Along with dozens of other top corporate law faculty, I signed a letter sent to the Delaware legislature opposing the proposed amendment to DGCL section 122(18). The amendment is designed to overturn VC Laster's recent decision in West Palm Beach Firefighters’ Pension Fund v. Moelis & Company.
I should stress that not everyone who signed the letter did so because they agree with Moelis. I would support a more carefully drafted legislative fix. But this proposal was drafted in a hurry and not very well. As the letter states:
The Proposal would do more than simply overturn Moelis. It would allow corporate boards to unilaterally contract away their powers without any shareholder input. It would also exempt such contracts from Section 115, thereby creating a separate class of internal corporate claims—including claims of breach of fiduciary duty—that could be arbitrated and decided under non-Delaware law. These would be the most consequential changes to Delaware corporate law of the 21st century, and they should not be made hastily—if at all.
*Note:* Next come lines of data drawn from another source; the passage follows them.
-- ==== Sys2Proof/Machine/Hash128.lean ====
section
/-! DEFINITION. The 128-bit hash engine, MurmurHash3 `x64_128` (spec/42_hash128.md), over any byte sequence `rd`, and H128. -/

namespace Sys2Proof.Machine.Hash128

/-- The two lanes: lane0 is `h1`, lane1 is `h2` (R190). -/
structure Lanes where
  h1 : U64
  h2 : U64
  deriving DecidableEq, Repr

/-- `C1` (R192). -/
def c1 : U64 := 0x87c37b91114253d5

/-- `C2` (R192). -/
def c2 : U64 := 0x4cf5ad432745937f

/-- `N1` (R192). -/
def n1 : U64 := 0x52dce729

/-- `N2` (R192). -/
def n2 : U64 := 0x38495ab5

/-- Both lanes start from the seed zero-extended (R192). -/
def init (seed : U32) : Lanes := { h1 := zext64 seed, h2 := zext64 seed }

/-- What body and tail do to `k1` (R193, R194). -/
def mix1 (k : U64) : U64 := rotl64 (k * c1) 31 * c2

/-- What body and tail do to `k2` (R193, R194). -/
def mix2 (k : U64) : U64 := rotl64 (k * c2) 33 * c1

/-- One 16-byte block of the body (R193): the second lane uses the `h1` just updated. -/
def block (l : Lanes) (k1 k2 : U64) : Lanes :=
  let h1 := (rotl64 (l.h1 ^^^ mix1 k1) 27 + l.h2) * 5 + n1
  let h2 := (rotl64 (l.h2 ^^^ mix2 k2) 31 + h1) * 5 + n2
  { h1 := h1, h2 := h2 }

/-- The body over the first `nblocks` 16-byte blocks from `off` (R193). -/
def body (rd : Nat → Byte) (off : Nat) (seed : U32) : Nat → Lanes
  | 0 => init seed
  | i + 1 =>
    block (body rd off seed i) (BitVec.ofNat 64 (memRead rd (off + 16 * i) 8))
      (BitVec.ofNat 64 (memRead rd (off + 16 * i + 8) 8))

/-- Tail bytes `t`, `t + 1`, ... folded in at bits 7:0, 15:8, ..., zero-extended (R194). -/
def tailWord (rd : Nat → Byte) (t : Nat) : Nat → U64
  | 0 => 0
  | j + 1 => tailWord rd t j ^^^ (zext64 (rd (t + j)) <<< (8 * j))

/-- The tail of `r` bytes at `t` (R194): bytes 8 to 14 into `k2`, bytes 0 to 7 into `k1`. -/
def tail (rd : Nat → Byte) (t r : Nat) (l : Lanes) : Lanes :=
  let h2 := if 8 < r then l.h2 ^^^ mix2 (tailWord rd (t + 8) (r - 8)) else l.h2
  let h1 := if 0 < r then l.h1 ^^^ mix1 (tailWord rd t (min r 8)) else l.h1
  { h1 := h1, h2 := h2 }

/-- `fmix64` (R196). -/
def fmix (k : U64) : U64 := xorShift (xorShift (xorShift k 33 * 0xff51afd7ed558ccd) 33 * 0xc4ceb9fe1a85ec53) 33

/-- `h1 <- h1 + h2`, then `h2 <- h2 + h1` (R195). -/
def crossAdd (l : Lanes) : Lanes := { h1 := l.h1 + l.h2, h2 := l.h2 + (l.h1 + l.h2) }

/-- The finalization (R195): the length into both lanes, cross-add, avalanche, cross-add. -/
def finish (len : Nat) (l : Lanes) : Lanes :=
  let l := crossAdd { h1 := l.h1 ^^^ BitVec.ofNat 64 len, h2 := l.h2 ^^^ BitVec.ofNat 64 len }
  crossAdd { h1 := fmix l.h1, h2 := fmix l.h2 }

/-- `murmur3_x64_128(rd, off, len, seed)` (R192 to R195). -/
def hash (rd : Nat → Byte) (off len : Nat) (seed : U32) : Lanes :=
  finish len (tail rd (off + 16 * (len / 16)) (len % 16) (body rd off seed (len / 16)))

end Sys2Proof.Machine.Hash128

namespace Sys2Proof.Machine

/-- H128 (R191): both result registers are written in the same step. -/
def execH128 (s : State) : Host.Outcome State Fault Refusal :=
  if s.params.msgSize < s.a0.toNat + s.a1.toNat then fail .addressRange s
  else
    let l := Hash128.hash s.msgByte s.a0.toNat s.a1.toNat s.seed
    done (s.setRes l.h1 l.h2)

end Sys2Proof.Machine
end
Proponents of the Proposal argue that the Moelis decision struck down a common practice of Delaware corporations and that the Proposal merely restores the status quo ante. Not so. The contract in Moelis was far from typical, especially for public corporations, and the Moelis decision only held that certain of its provisions contravened the board-centric model of governance codified in Section 141(a). Those provisions could only be adopted in the corporate charter, and thus only after a majority of shareholders—who invested in reliance on Section 141(a)—gave their approval.